/-- The group of a request that a unit of the device makes at once (Table 6-2); structures and messages outside the Tailings log
pass group 0 [176]. -/
def State.rgOf (s : State) (who : Requester) (write : Bool) (a : Nat) : Nat :=
  match who with
  | .coll _ => if write then 1 else 2
  | .host => 3
  | .service => 4
  | .maint => 6
  | .core _ => (s.host.job.map (·.coreRg)).getD 0
  | _ => if s.inLog a then 5 else 0

/-- Reads bytes a, …, a + n − 1 through group `g`, unit by unit. The last component is the first address that is unmapped or
spoiled; an unmapped unit gives zeros marked spoiled. -/
def State.memReadG (s : State) (g : Nat) (who : Requester) (part a n : Nat) : State × List Byte × List Bool × Option Nat :=
  let r := (unitsOf a n).foldl (fun (acc : State × List Byte × List Bool) u =>
    match acc.1.admitUnit who part u with
    | (t, none) => (t, acc.2.1 ++ List.replicate 32 0#8, acc.2.2 ++ List.replicate 32 true)
    | (t, some p) =>
      let x := ((t.updGrp g (·.take (t.now * 1250))).tick).unitRead p.2.1 p.2.2 u (t.freeEcc p.2.1 p.2.2)
      (x.1, acc.2.1 ++ x.2.1, acc.2.2 ++ x.2.2.flatMap (List.replicate 4 ·))) (s, [], [])
  let off := a % 32
  let sp := (r.2.2.drop off).take n
  (r.1, (r.2.1.drop off).take n, sp, ((List.range n).find? fun i => sp.getD i false).map fun i => (a + i) % 2 ^ 40)

/-- Reads through the requester's own group. -/
def State.memRead (s : State) (who : Requester) (part a n : Nat) : State × List Byte × List Bool × Option Nat :=
  s.memReadG (s.rgOf who false a) who part a n

/-- Writes `bs` from address `a` through group `g`, each byte with the spoil bit its word carries; the first unmapped address. A unit
written in part is read and checked first (R160). -/
def State.memWriteG (s : State) (g : Nat) (who : Requester) (part a : Nat) (bs : List Byte) (sp : List Bool) : State × Option Nat :=
  let off := a % 32
  (unitsOf a bs.length).zipIdx.foldl (fun (acc : State × Option Nat) u =>
    match acc.1.admitUnit who part u.1 with
    | (t, none) => (t, acc.2 <|> some u.1)
    | (t, some p) =>
      let at_ := fun (i : Nat) => 32 * u.2 + i
      let mask := (List.range 32).map fun i => decide (off ≤ at_ i ∧ at_ i < off + bs.length)
      let data := (List.range 32).map fun i => bs.getD (at_ i - off) 0#8
      let spw := (List.range 8).map fun j => (List.range 4).any fun i => mask.getD (4 * j + i) false && sp.getD (at_ (4 * j + i) - off) false
      let t1 := t.updGrp g (·.take (t.now * 1250))
      let t2 := if mask.all id ∨ (t.stack p.2.1).st = 3 then t1 else (t1.tick.unitRead p.2.1 p.2.2 u.1 (t.freeEcc p.2.1 p.2.2)).1
      (t2.unitWrite p.2.1 p.2.2 u.1 data mask spw, acc.2)) (s, none)

/-- Writes through the requester's own group. -/
def State.memWrite (s : State) (who : Requester) (part a : Nat) (bs : List Byte) (sp : List Bool) : State × Option Nat :=
  s.memWriteG (s.rgOf who true a) who part a bs sp

/-- A write of clean bytes. -/
def State.memPut (s : State) (who : Requester) (part a : Nat) (bs : List Byte) : State × Option Nat :=
  s.memWrite who part a bs []

end Sys2Proof.Machine
end

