/-! ## Markers and rings (R220, R221, R224, R225) -/

/-- A marker is valid: SYNC and CRC. -/
def markerValid (bs : List Byte) : Bool :=
  bs.length == 16 && fieldLe bs 0 2 == 0x5AC3 && fieldLe bs 14 2 == crc16 (bs.take 14)

/-- A line becomes FOREIGN (R221): cause 0x39, out of its LID's mask; a FOREIGN line counts as dark. -/
def State.foreignLine (s : State) (p w src : Nat) : State :=
  if (s.line p w).foreign_ then s
  else ((s.updLine p w fun x => { x with foreign_ := true }).report (rep 1 (10 + p) 0 w 0x39 src)).maskLeave p w

/-- MARKER_RECEIVE: a marker on a dropped line. The check of R221 is suspended from a pass-set release until marker lock. -/
def execMarkerReceive (p w : Nat) (bytes : List Byte) (s : State) : Res :=
  unit p 6 <| unit w 17 <|
    if (s.line p w).rxr ≠ .drop then .next s
    else if !markerValid bytes then .next (s.updLine p w fun x => { x with good := 0 })
    else
      let src := fieldLe bytes 2 2
      let i := (s.port p).logical w
      let off := (s.line p w).susp
      let s := s.updLine p w fun x =>
        { x with good := min 2 (x.good + 1), framed := x.framed || decide (x.good ≥ 1), susp := x.susp && x.good == 0 }
      let s := if i = 16 then s.updPort p fun x => { x with nbr := some src, nbTx := some (sval (fieldLe bytes 6 2) 16) } else s
      if off then .next s
      else if entPeer (s.lineEnt p w) = src ∧ fieldLe bytes 5 1 % 32 = i then .next (s.updLine p w fun x => { x with mism := 0 })
      else
        let s := (s.updLine p w fun x => { x with mism := min 2 (x.mism + 1) }).lineEvent p w
        .next (if (s.line p w).mism ≥ 2 then s.foreignLine p w src else s)

/-- MARKER_ABSENT_TIMEOUT: 4 µs without a valid marker while light is present. The report's INFO names a marker's SRC, and
there is none: a free value. -/
def execMarkerAbsentTimeout (p w us : Nat) (s : State) : Res :=
  unit p 6 <| unit w 17 <|
    when ((s.line p w).rxr == .drop && decide (us ≥ 4) && !(s.line p w).foreign_ && !(s.line p w).susp) s
      (s.foreignLine p w ((Config.freeWord s.free).toNat % 65536)).tick

/-- RING_LOOP_UPDATE: one correction of a locked ring; `err` in 0.1 GHz, `lostNs` of lost carrier. Lock loss restarts the
loop from the last setting and counts in window 1. -/
def execRingLoopUpdate (p w tx : Nat) (err : Int) (heat lostNs : Nat) (s : State) : Res :=
  unit p 6 <| unit w 17 <|
    let x := s.line p w
    let on : Bool := if tx = 0 then x.rxr == .drop || x.rxr == .block else x.txr == .add
    if !on then .next s
    else if err > 60 ∨ err < -60 ∨ (tx = 0 ∧ lostNs ≥ 1000) then
      let s := s.updLine p w fun x => { x with lockloss := satAdd 8 x.lockloss 1, heat := if tx = 0 then x.set_ else x.heat }
      .next ((s.report (rep 1 (10 + p) 0 w 0x3A 0)).lineEvent p w)
    else .next (s.updLine p w fun x => if tx = 0 then { x with heat := heat % 128, set_ := heat % 128 } else x)

/-! ## Eye safety (R240, R241) -/

/-- APR_LIGHT_LOSS: step 1 of Table 8-12, on a port in any state. -/
def execAprLightLoss (p : Nat) (power : Int) (s : State) : Res :=
  unit p 6 <|
    when (decide (power < -3000) && (s.port p).aprAt == 0) s
      (s.updPort p fun x => { x with aprAt := 1, rxtot := power })

/-- The launch is reduced (step 3): the port's add rings park but the spare's, and every line that would pass its pair toward it is blocked
there. -/
def State.aprReduce (s : State) (p : Nat) : State :=
  let s := s.updPort p fun x => { x with aprAt := 2 }
  if !s.mod.rails then s
  else
    let o := pairPort p
    (List.range 17).foldl (fun (a : State) w => (a.updLine p w (a.aprRole p w)).updLine o w (a.aprRole o w)) s

/-- APR_DECLARE: the port's LIDs are dark and enter DOWN, and the launch is reduced within 50 ms. -/
def execAprDeclare (p ms : Nat) (s : State) : Res :=
  unit p 6 <|
    when ((s.port p).aprAt == 1 && decide (ms ≤ 50)) s <|
      let s := (s.portLids p).foldl (fun a l => a.lidDown l) s
      (s.aprReduce p).updPort p fun x => { x with st := .apr, rot := 0, rotDue := none, soaked := false, pend := true, wait := false }

/-- APR_LIGHT_RETURN: step 4; the lines blocked at the port's pair pass again, and the port is readmitted, once an input is OK. -/
def execAprLightReturn (p : Nat) (power : Int) (s : State) : Res :=
  unit p 6 <|
    let x := s.port p
    if power < -2500 ∨ x.aprAt = 0 then .next s
    else
      let s := s.updPort p fun x => { x with rxtot := power, aprAt := 0 }
      if x.aprAt = 1 then .next s
      else
        let s := s.unblock (pairPort p)
        .next (if s.combOk then s.returnPort p else s.updPort p fun x => { x with st := .dark })

/-! ## Soaks (R243, R244) -/

/-- A port's soak ends. -/
def State.portSoak (s : State) (p : Nat) (r : SoakRead) : State :=
  let s := s.soakNote p ((s.port p).phys 16) r
  if soakPass r then
    let clear := (s.port p).degr && (s.port p).hnd.isSome
    let s := s.updPort p fun x => { x with st := .ready, soaked := true, soaks := 0, wait := false, degr := x.degr && !clear }
    let s := if clear then s.ledg 8 (10 + p) 0 17 [0#8] else s
    if s.train.js = .run then s else s.passEpoch true
  else if (s.port p).soaks + 1 ≥ 10 then s.failPort p
  else s.updPort p fun x => { x with soaks := x.soaks + 1, wait := true }

/-- A line's own soak ends (R239). Passed, it rejoins as PASS_EP advances, at once with no job running (R243) [171]; the spare
serves again. -/
def State.lineSoak (s : State) (p w : Nat) (r : SoakRead) : State :=
  let s := s.soakNote p w r
  if soakPass r then
    let sp : Bool := (s.port p).logical w == 16
    let t := (s.lockLine p w).updLine p w fun x => { x with soaks := 0, ready := !sp, foreign_ := false }
    if sp then t.updPort p fun x => { x with soaked := x.soaked || (x.st == .ready && x.rot == 0) }
    else if s.train.js = .run then t
    else t.passEpoch true
  else if (s.line p w).soaks + 1 ≥ 10 then s.failLine p w
  else s.updLine p w fun x => { x with soaks := x.soaks + 1, wait := true }

/-- SOAK_END: of the port's spare, or of a line that left its mask. -/
def execSoakEnd (p : Nat) (line : Option Nat) (r : SoakRead) (s : State) : Res :=
  unit p 6 <|
    match line with
    | none => when ((s.port p).st == .soak && !(s.port p).wait) s (s.portSoak p r)
    | some w => unit w 17 <|
      when ((s.line p w).rxr == .cal && !(s.line p w).wait && !((s.port p).rot ≥ 3 && (s.port p).phys 16 == w)) s (s.lineSoak p w r)

/-- SOAK_REPEAT: 1 s after a failed soak. -/
def execSoakRepeat (p : Nat) (line : Option Nat) (ms : Nat) (s : State) : Res :=
  unit p 6 <|
    if ms < 1000 then .next s
    else
      match line with
      | none => .next (s.updPort p fun x => { x with wait := false })
      | some w => unit w 17 <|
        .next (if (s.port p).rot = 5 ∧ (s.port p).phys 16 = w then s.updPort p fun x => { x with rot := 4 }
          else s.updLine p w fun x => { x with wait := false })

/-! ## Telemetry (R242) -/

/-- TELEMETRY_MEASURE: every second; `dark` passes lie on the span. -/
def execTelemetryMeasure (p : Nat) (rx tx : Int) (ret dark : Nat) (s : State) : Res :=
  unit p 6 <|
    let x := s.port p
    let sl := x.nbTx.map (· - rx)
    let base := x.base <|> (if x.open_ then sl else none)
    let alarm : Bool := decide (ret < 3000) || (match sl with
      | some v => decide (v > 200 + 50 * (dark : Int))
      | none => false)
    let warn : Bool := decide (ret < 3500) || (match sl, base with
      | some v, some b => decide (v ≥ b + 100)
      | _, _ => false)
    let t := if alarm then 2 else if warn then 1 else 0
    let s := s.updPort p fun x => { x with rxtot := rx, txtot := tx, ret := ret % 65536, span := sl.getD 0, base := base, telem := t }
    .next (if t = x.telem then s else s.report (rep 1 (10 + p) 0 17 0x38 t))

/-! ## Pass-set switch (R231, R232, R245, 09 R257, R273) -/

def pswSet (d : Desc) : Nat := bitsOf (Desc.word d 5) 2 0
def pswDrain (d : Desc) : Nat := bitsOf (Desc.word d 5) 23 12
def pswCtr (d : Desc) : Nat := bitsOf (Desc.word d 6) 11 0
def pswThr (d : Desc) : Nat := (Desc.word d 7).toNat + bitsOf (Desc.word d 8) 15 0 * 2 ^ 32

/-- The entry that set `n` will have once it is active: the shadow's where one is held for it (R229). -/
def State.passTarget (s : State) (n p i : Nat) : W32 :=
  if n = s.light.actSet then tget (s.passEnt n p i) (tget [] s.light.shadow n) (17 * p + i) else s.passEnt n p i

/-- Entries that differ between the active set and set `n`, as 17 * port + line. -/
def State.changedLines (s : State) (n : Nat) : List Nat :=
  (List.range 102).filter fun x => s.passEnt s.light.actSet (x / 17) (x % 17) != s.passTarget n (x / 17) (x % 17)

/-- LIDs with a changed entry. -/
def State.changedLids (s : State) (n : Nat) : List Nat :=
  (((s.changedLines n).flatMap fun x =>
    [entLid (s.passEnt s.light.actSet (x / 17) (x % 17)), entLid (s.passTarget n (x / 17) (x % 17))]).filter (· < 96)).dedup

/-- Step 1 of Table 8-8: SWPEND, PENDSET, changed LIDs DRAINING. -/
def State.pswBegin (s : State) (q : Nat) (d : Desc) : State :=
  let n := pswSet d
  let ls := s.changedLids n
  let s := s.updLight fun b => { b with swPend := true, pendSet := n, swStep := 1, swLids := ls, swLines := s.changedLines n,
                                        swFenced := [], swEnt := some (q, d) }
  ls.foldl (fun a l => a.softFence l false) s

/-- A PSW starts, or waits until the one before it has passed step 6 (Table 8-13). -/
def State.pswStart (s : State) (q : Nat) (d : Desc) : State :=
  if s.light.swStep = 0 then s.pswBegin q d else s.updLight fun b => { b with swWait := b.swWait ++ [(q, d)] }

/-- The engine of a list; list 8192 is the sequencer's. -/
def State.pswAdd (s : State) (q c : Nat) : State := s.ctrAsk (.engine (s.que q).eng) c (.add 1#48)

/-- Every changed LID has drained or been hard-fenced, no rotation holds one, and no entry of a pair with one runs. -/
def State.pswDrained (s : State) : Bool :=
  (s.light.swLids.all fun l => (s.lid l).st != .up && ((s.lid l).st != .draining || (s.lid l).drained)) &&
  ((List.range 6).all fun p => !((s.port p).rot == 1 || (s.port p).rot == 2) ||
    !s.light.swLids.contains (entLid (s.passEnt s.light.actSet p (s.port p).rotLine))) &&
  (s.coll.runs.all fun r => !(s.pairLids r.tp).any fun l => s.light.swLids.contains l)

What to do
From the material above, gather all lines that include the string "rgOf" and copy them.

Result below
def State.rgOf (s : State) (who : Requester) (write : Bool) (a : Nat) : Nat :=
  s.memReadG (s.rgOf who false a) who part a n
  s.memWriteG (s.rgOf who true a) who part a bs sp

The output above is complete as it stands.